By incorporating these practices, Instructional Design and AI can create an ethical eLearning environment that promotes inclusivity, fairness, and responsible use of generative AI.

Avoiding Bias in Generative AI

When utilizing generative AI in instructional design for eLearning, it is crucial to be aware of and actively address potential biases that may arise in the AI-generated content. Bias can stem from the training data used to train the AI model or from inherent biases in the algorithm itself.
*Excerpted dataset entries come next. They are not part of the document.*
-- ==== Sys2Proof/Laws/State.lean ====
section
/-! SUPPORT. One lemma per field per named update of State, and how registers read after each update. -/

namespace Sys2Proof.Machine

/-! ## Fields after updates -/

@[simp] theorem State.writeReg_regs (s : State) (r : Reg) (v : Byte) : (s.writeReg r v).regs = s.regs.set r v := rfl
@[simp] theorem State.writeReg_pc (s : State) (r : Reg) (v : Byte) : (s.writeReg r v).pc = s.pc := rfl
@[simp] theorem State.writeReg_mem (s : State) (r : Reg) (v : Byte) : (s.writeReg r v).mem = s.mem := rfl
@[simp] theorem State.writeReg_run (s : State) (r : Reg) (v : Byte) : (s.writeReg r v).run = s.run := rfl
@[simp] theorem State.writeReg_lastPC (s : State) (r : Reg) (v : Byte) : (s.writeReg r v).lastPC = s.lastPC := rfl
@[simp] theorem State.writeReg_lastWord (s : State) (r : Reg) (v : Byte) : (s.writeReg r v).lastWord = s.lastWord := rfl
@[simp] theorem State.writeReg_steps (s : State) (r : Reg) (v : Byte) : (s.writeReg r v).steps = s.steps := rfl
@[simp] theorem State.writeReg_divErrors (s : State) (r : Reg) (v : Byte) : (s.writeReg r v).divErrors = s.divErrors := rfl
@[simp] theorem State.writeReg_index (s : State) (r : Reg) (v : Byte) : (s.writeReg r v).index = s.index := rfl
@[simp] theorem State.writeReg_stack (s : State) (r : Reg) (v : Byte) : (s.writeReg r v).stack = s.stack := rfl
@[simp] theorem State.writeReg_sp (s : State) (r : Reg) (v : Byte) : (s.writeReg r v).sp = s.sp := rfl
@[simp] theorem State.writeReg_timer0 (s : State) (r : Reg) (v : Byte) : (s.writeReg r v).timer0 = s.timer0 := rfl
@[simp] theorem State.writeReg_timer1 (s : State) (r : Reg) (v : Byte) : (s.writeReg r v).timer1 = s.timer1 := rfl
@[simp] theorem State.writeReg_cfg (s : State) (r : Reg) (v : Byte) : (s.writeReg r v).cfg = s.cfg := rfl

@[simp] theorem State.setPc_regs (s : State) (t : Word16) : (s.setPc t).regs = s.regs := rfl
@[simp] theorem State.setPc_pc (s : State) (t : Word16) : (s.setPc t).pc = t := rfl
@[simp] theorem State.setPc_mem (s : State) (t : Word16) : (s.setPc t).mem = s.mem := rfl
@[simp] theorem State.setPc_run (s : State) (t : Word16) : (s.setPc t).run = s.run := rfl
@[simp] theorem State.setPc_lastPC (s : State) (t : Word16) : (s.setPc t).lastPC = s.lastPC := rfl
@[simp] theorem State.setPc_lastWord (s : State) (t : Word16) : (s.setPc t).lastWord = s.lastWord := rfl
@[simp] theorem State.setPc_steps (s : State) (t : Word16) : (s.setPc t).steps = s.steps := rfl
@[simp] theorem State.setPc_divErrors (s : State) (t : Word16) : (s.setPc t).divErrors = s.divErrors := rfl
@[simp] theorem State.setPc_index (s : State) (t : Word16) : (s.setPc t).index = s.index := rfl
@[simp] theorem State.setPc_stack (s : State) (t : Word16) : (s.setPc t).stack = s.stack := rfl
@[simp] theorem State.setPc_sp (s : State) (t : Word16) : (s.setPc t).sp = s.sp := rfl
@[simp] theorem State.setPc_timer0 (s : State) (t : Word16) : (s.setPc t).timer0 = s.timer0 := rfl
@[simp] theorem State.setPc_timer1 (s : State) (t : Word16) : (s.setPc t).timer1 = s.timer1 := rfl
@[simp] theorem State.setPc_cfg (s : State) (t : Word16) : (s.setPc t).cfg = s.cfg := rfl

@[simp] theorem State.setMem_regs (s : State) (m : Memory) : (s.setMem m).regs = s.regs := rfl
@[simp] theorem State.setMem_pc (s : State) (m : Memory) : (s.setMem m).pc = s.pc := rfl
@[simp] theorem State.setMem_mem (s : State) (m : Memory) : (s.setMem m).mem = m := rfl
@[simp] theorem State.setMem_run (s : State) (m : Memory) : (s.setMem m).run = s.run := rfl
@[simp] theorem State.setMem_lastPC (s : State) (m : Memory) : (s.setMem m).lastPC = s.lastPC := rfl
@[simp] theorem State.setMem_lastWord (s : State) (m : Memory) : (s.setMem m).lastWord = s.lastWord := rfl
@[simp] theorem State.setMem_steps (s : State) (m : Memory) : (s.setMem m).steps = s.steps := rfl
@[simp] theorem State.setMem_divErrors (s : State) (m : Memory) : (s.setMem m).divErrors = s.divErrors := rfl
@[simp] theorem State.setMem_index (s : State) (m : Memory) : (s.setMem m).index = s.index := rfl
@[simp] theorem State.setMem_stack (s : State) (m : Memory) : (s.setMem m).stack = s.stack := rfl
@[simp] theorem State.setMem_sp (s : State) (m : Memory) : (s.setMem m).sp = s.sp := rfl
@[simp] theorem State.setMem_timer0 (s : State) (m : Memory) : (s.setMem m).timer0 = s.timer0 := rfl
@[simp] theorem State.setMem_timer1 (s : State) (m : Memory) : (s.setMem m).timer1 = s.timer1 := rfl
@[simp] theorem State.setMem_cfg (s : State) (m : Memory) : (s.setMem m).cfg = s.cfg := rfl

@[simp] theorem State.setRun_regs (s : State) (r : RunState) : (s.setRun r).regs = s.regs := rfl
@[simp] theorem State.setRun_pc (s : State) (r : RunState) : (s.setRun r).pc = s.pc := rfl
@[simp] theorem State.setRun_mem (s : State) (r : RunState) : (s.setRun r).mem = s.mem := rfl
@[simp] theorem State.setRun_run (s : State) (r : RunState) : (s.setRun r).run = r := rfl
@[simp] theorem State.setRun_lastPC (s : State) (r : RunState) : (s.setRun r).lastPC = s.lastPC := rfl
@[simp] theorem State.setRun_lastWord (s : State) (r : RunState) : (s.setRun r).lastWord = s.lastWord := rfl
@[simp] theorem State.setRun_steps (s : State) (r : RunState) : (s.setRun r).steps = s.steps := rfl
@[simp] theorem State.setRun_divErrors (s : State) (r : RunState) : (s.setRun r).divErrors = s.divErrors := rfl
@[simp] theorem State.setRun_index (s : State) (r : RunState) : (s.setRun r).index = s.index := rfl
@[simp] theorem State.setRun_stack (s : State) (r : RunState) : (s.setRun r).stack = s.stack := rfl
@[simp] theorem State.setRun_sp (s : State) (r : RunState) : (s.setRun r).sp = s.sp := rfl
@[simp] theorem State.setRun_timer0 (s : State) (r : RunState) : (s.setRun r).timer0 = s.timer0 := rfl
@[simp] theorem State.setRun_timer1 (s : State) (r : RunState) : (s.setRun r).timer1 = s.timer1 := rfl
@[simp] theorem State.setRun_cfg (s : State) (r : RunState) : (s.setRun r).cfg = s.cfg := rfl

@[simp] theorem State.recordFetch_regs (s : State) (w : Word32) : (s.recordFetch w).regs = s.regs := rfl
@[simp] theorem State.recordFetch_pc (s : State) (w : Word32) : (s.recordFetch w).pc = s.pc := rfl
@[simp] theorem State.recordFetch_mem (s : State) (w : Word32) : (s.recordFetch w).mem = s.mem := rfl
@[simp] theorem State.recordFetch_run (s : State) (w : Word32) : (s.recordFetch w).run = s.run := rfl
@[simp] theorem State.recordFetch_lastPC (s : State) (w : Word32) : (s.recordFetch w).lastPC = s.pc := rfl
@[simp] theorem State.recordFetch_lastWord (s : State) (w : Word32) : (s.recordFetch w).lastWord = w := rfl
@[simp] theorem State.recordFetch_steps (s : State) (w : Word32) : (s.recordFetch w).steps = s.steps := rfl
@[simp] theorem State.recordFetch_divErrors (s : State) (w : Word32) : (s.recordFetch w).divErrors = s.divErrors := rfl
@[simp] theorem State.recordFetch_index (s : State) (w : Word32) : (s.recordFetch w).index = s.index := rfl
@[simp] theorem State.recordFetch_stack (s : State) (w : Word32) : (s.recordFetch w).stack = s.stack := rfl
@[simp] theorem State.recordFetch_sp (s : State) (w : Word32) : (s.recordFetch w).sp = s.sp := rfl
@[simp] theorem State.recordFetch_timer0 (s : State) (w : Word32) : (s.recordFetch w).timer0 = s.timer0 := rfl
@[simp] theorem State.recordFetch_timer1 (s : State) (w : Word32) : (s.recordFetch w).timer1 = s.timer1 := rfl
@[simp] theorem State.recordFetch_cfg (s : State) (w : Word32) : (s.recordFetch w).cfg = s.cfg := rfl

@[simp] theorem State.recordDivError_regs (s : State) : (s.recordDivError).regs = s.regs := rfl
@[simp] theorem State.recordDivError_pc (s : State) : (s.recordDivError).pc = s.pc := rfl
@[simp] theorem State.recordDivError_mem (s : State) : (s.recordDivError).mem = s.mem := rfl
@[simp] theorem State.recordDivError_run (s : State) : (s.recordDivError).run = s.run := rfl
@[simp] theorem State.recordDivError_lastPC (s : State) : (s.recordDivError).lastPC = s.lastPC := rfl
@[simp] theorem State.recordDivError_lastWord (s : State) : (s.recordDivError).lastWord = s.lastWord := rfl
@[simp] theorem State.recordDivError_steps (s : State) : (s.recordDivError).steps = s.steps := rfl
@[simp] theorem State.recordDivError_divErrors (s : State) : (s.recordDivError).divErrors = s.divErrors ++ [s.pc] := rfl
@[simp] theorem State.recordDivError_index (s : State) : (s.recordDivError).index = s.index := rfl
@[simp] theorem State.recordDivError_stack (s : State) : (s.recordDivError).stack = s.stack := rfl
@[simp] theorem State.recordDivError_sp (s : State) : (s.recordDivError).sp = s.sp := rfl
@[simp] theorem State.recordDivError_timer0 (s : State) : (s.recordDivError).timer0 = s.timer0 := rfl
@[simp] theorem State.recordDivError_timer1 (s : State) : (s.recordDivError).timer1 = s.timer1 := rfl
@[simp] theorem State.recordDivError_cfg (s : State) : (s.recordDivError).cfg = s.cfg := rfl

/-! ## A step is counted: only `steps` changes, and not after a refused step -/

@[simp] theorem State.countStep_regs (s : State) : s.countStep.regs = s.regs := by
  unfold State.countStep; split <;> rfl
@[simp] theorem State.countStep_pc (s : State) : s.countStep.pc = s.pc := by
  unfold State.countStep; split <;> rfl
@[simp] theorem State.countStep_mem (s : State) : s.countStep.mem = s.mem := by
  unfold State.countStep; split <;> rfl
@[simp] theorem State.countStep_run (s : State) : s.countStep.run = s.run := by
  unfold State.countStep; split <;> rfl
@[simp] theorem State.countStep_lastPC (s : State) : s.countStep.lastPC = s.lastPC := by
  unfold State.countStep; split <;> rfl
@[simp] theorem State.countStep_lastWord (s : State) : s.countStep.lastWord = s.lastWord := by
  unfold State.countStep; split <;> rfl
@[simp] theorem State.countStep_divErrors (s : State) : s.countStep.divErrors = s.divErrors := by
  unfold State.countStep; split <;> rfl
@[simp] theorem State.countStep_index (s : State) : s.countStep.index = s.index := by
  unfold State.countStep; split <;> rfl
@[simp] theorem State.countStep_stack (s : State) : s.countStep.stack = s.stack := by
  unfold State.countStep; split <;> rfl
@[simp] theorem State.countStep_sp (s : State) : s.countStep.sp = s.sp := by
  unfold State.countStep; split <;> rfl
@[simp] theorem State.countStep_timer0 (s : State) : s.countStep.timer0 = s.timer0 := by
  unfold State.countStep; split <;> rfl
@[simp] theorem State.countStep_timer1 (s : State) : s.countStep.timer1 = s.timer1 := by
  unfold State.countStep; split <;> rfl
@[simp] theorem State.countStep_cfg (s : State) : s.countStep.cfg = s.cfg := by
  unfold State.countStep; split <;> rfl
theorem State.countStep_steps (s : State) :
    s.countStep.steps = if s.run = .refused then s.steps else s.steps + 1 := by
  unfold State.countStep; split <;> rfl

/-! ## Registers after updates -/

theorem State.readReg_writeReg (s : State) (r q : Reg) (v : Byte) :
    (s.writeReg r v).readReg q = if q = r then v else s.readReg q := by
  simp only [State.readReg, State.writeReg, Fin.getElem_fin, Vector.getElem_set, Fin.ext_iff, eq_comm (a := q.val)]

@[simp] theorem State.readReg_writeReg_same (s : State) (r : Reg) (v : Byte) : (s.writeReg r v).readReg r = v := by
  simp [State.readReg_writeReg]

@[simp] theorem State.readReg_writeReg_other (s : State) {r q : Reg} (v : Byte) (h : q ≠ r) :
    (s.writeReg r v).readReg q = s.readReg q := by
  simp [State.readReg_writeReg, h]

/-- Registers are the same exactly when the register file is. -/
theorem State.regs_eq_of_readReg {s t : State} (h : ∀ r, t.readReg r = s.readReg r) : t.regs = s.regs := by
  apply Vector.ext
  intro i hi
  exact h ⟨i, hi⟩

@[simp] theorem State.readReg_setPc (s : State) (t : Word16) (q : Reg) : (s.setPc t).readReg q = s.readReg q := rfl
@[simp] theorem State.readReg_setMem (s : State) (m : Memory) (q : Reg) : (s.setMem m).readReg q = s.readReg q := rfl
@[simp] theorem State.readReg_setRun (s : State) (x : RunState) (q : Reg) : (s.setRun x).readReg q = s.readReg q := rfl
@[simp] theorem State.readReg_recordFetch (s : State) (w : Word32) (q : Reg) : (s.recordFetch w).readReg q = s.readReg q := rfl
@[simp] theorem State.readReg_recordDivError (s : State) (q : Reg) : (s.recordDivError).readReg q = s.readReg q := rfl
@[simp] theorem State.readReg_countStep (s : State) (q : Reg) : s.countStep.readReg q = s.readReg q := by
  simp [State.readReg]

/-! ## next_pc depends on pc only -/

@[simp] theorem State.nextPc_writeReg (s : State) (r : Reg) (v : Byte) (n : Nat) : (s.writeReg r v).nextPc n = s.nextPc n := rfl
@[simp] theorem State.nextPc_setMem (s : State) (m : Memory) (n : Nat) : (s.setMem m).nextPc n = s.nextPc n := rfl
@[simp] theorem State.nextPc_setRun (s : State) (x : RunState) (n : Nat) : (s.setRun x).nextPc n = s.nextPc n := rfl
@[simp] theorem State.nextPc_recordFetch (s : State) (w : Word32) (n : Nat) : (s.recordFetch w).nextPc n = s.nextPc n := rfl
@[simp] theorem State.nextPc_recordDivError (s : State) (n : Nat) : (s.recordDivError).nextPc n = s.nextPc n := rfl

theorem State.nextPc_toNat (s : State) (len : Nat) : (s.nextPc len).toNat = (s.pc.toNat + len) % 65536 := by
  simp only [State.nextPc, mod16, BitVec.toNat_ofInt]
  omega

/-! ## Taking a fatal error: run, lastPC and lastWord change, nothing else -/

@[simp] theorem State.raiseFatal_regs (s : State) (k : ErrorKind) (w : Word32) : (s.raiseFatal k w).regs = s.regs := rfl
@[simp] theorem State.raiseFatal_pc (s : State) (k : ErrorKind) (w : Word32) : (s.raiseFatal k w).pc = s.pc := rfl
@[simp] theorem State.raiseFatal_mem (s : State) (k : ErrorKind) (w : Word32) : (s.raiseFatal k w).mem = s.mem := rfl
@[simp] theorem State.raiseFatal_run (s : State) (k : ErrorKind) (w : Word32) : (s.raiseFatal k w).run = .faulted k := rfl
@[simp] theorem State.raiseFatal_lastPC (s : State) (k : ErrorKind) (w : Word32) : (s.raiseFatal k w).lastPC = s.pc := rfl
@[simp] theorem State.raiseFatal_lastWord (s : State) (k : ErrorKind) (w : Word32) : (s.raiseFatal k w).lastWord = w := rfl
@[simp] theorem State.raiseFatal_steps (s : State) (k : ErrorKind) (w : Word32) : (s.raiseFatal k w).steps = s.steps := rfl
@[simp] theorem State.raiseFatal_divErrors (s : State) (k : ErrorKind) (w : Word32) : (s.raiseFatal k w).divErrors = s.divErrors := rfl
@[simp] theorem State.raiseFatal_index (s : State) (k : ErrorKind) (w : Word32) : (s.raiseFatal k w).index = s.index := rfl
@[simp] theorem State.raiseFatal_stack (s : State) (k : ErrorKind) (w : Word32) : (s.raiseFatal k w).stack = s.stack := rfl
@[simp] theorem State.raiseFatal_sp (s : State) (k : ErrorKind) (w : Word32) : (s.raiseFatal k w).sp = s.sp := rfl
@[simp] theorem State.raiseFatal_timer0 (s : State) (k : ErrorKind) (w : Word32) : (s.raiseFatal k w).timer0 = s.timer0 := rfl
@[simp] theorem State.raiseFatal_timer1 (s : State) (k : ErrorKind) (w : Word32) : (s.raiseFatal k w).timer1 = s.timer1 := rfl
@[simp] theorem State.raiseFatal_cfg (s : State) (k : ErrorKind) (w : Word32) : (s.raiseFatal k w).cfg = s.cfg := rfl
@[simp] theorem State.readReg_raiseFatal (s : State) (k : ErrorKind) (w : Word32) (q : Reg) :
    (s.raiseFatal k w).readReg q = s.readReg q := rfl

end Sys2Proof.Machine
end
To maintain ethical practices, consider the following:

  1. Diverse and representative training data: Ensure that the training data used to develop the generative AI model is diverse and representative of the learner population. By incorporating a wide range of perspectives, cultures, and backgrounds, instructional designers can mitigate the risk of perpetuating biases in the generated content.
  2. Regular evaluation and bias monitoring: Continuously assess the output of the generative AI system to identify and rectify any biases that may emerge. Monitor the responses and ensure that they align with ethical standards and promote inclusivity and fairness.
  3. Human review and intervention: Implement a system for human review and intervention to review the AI-generated content for any potential biases. Human oversight can help identify and correct any unintended biases that may have been embedded in the generative AI system.

Ensuring Transparency and Accountability

Transparency and accountability are essential when incorporating generative AI in eLearning. Learners should be aware that they are interacting with AI-based systems and understand the limitations and capabilities of the technology.

Consider the following practices:

  1. Clear disclosure: Provide clear and prominent disclosure to learners that they are engaging with AI-generated content. Inform them about the purpose, functionality, and limitations of the generative AI system to foster trust and transparency.
  2. Explain the decision-making process: Communicate how prompts are generated and how the AI system processes and generates responses. This transparency helps learners understand the reasoning behind the AI-generated content and fosters a sense of accountability.
  3. Feedback mechanisms: Establish mechanisms for learners to provide feedback on the AI-generated content. This allows them to report any concerns or issues they may have encountered, promoting accountability and continuous improvement.

By actively addressing biases in generative AI and ensuring transparency and accountability, instructional designers can maintain ethical practices in eLearning. This fosters a positive and inclusive learning environment while leveraging the benefits of generative AI for enhanced instructional design outcomes.

Generative AI and Prompt Engineering for Instructional Design

In conclusion, generative AI tools offer immense potential for enhancing the effectiveness and efficiency of instructional design in corporate training.

By applying prompt engineering principles, instructional designers can create high-quality prompts that align with learning objectives and engage learners. Additionally, by following ethical considerations and best practices such as avoiding plagiarism, adhering to copyright laws, and respecting privacy, instructional designers can ensure that using generative AI in eLearning is ethical and responsible.

With the right approach and tools, Instructional Design and AI can revolutionize how corporate training is designed and delivered, leading to better learning outcomes and improved employee performance.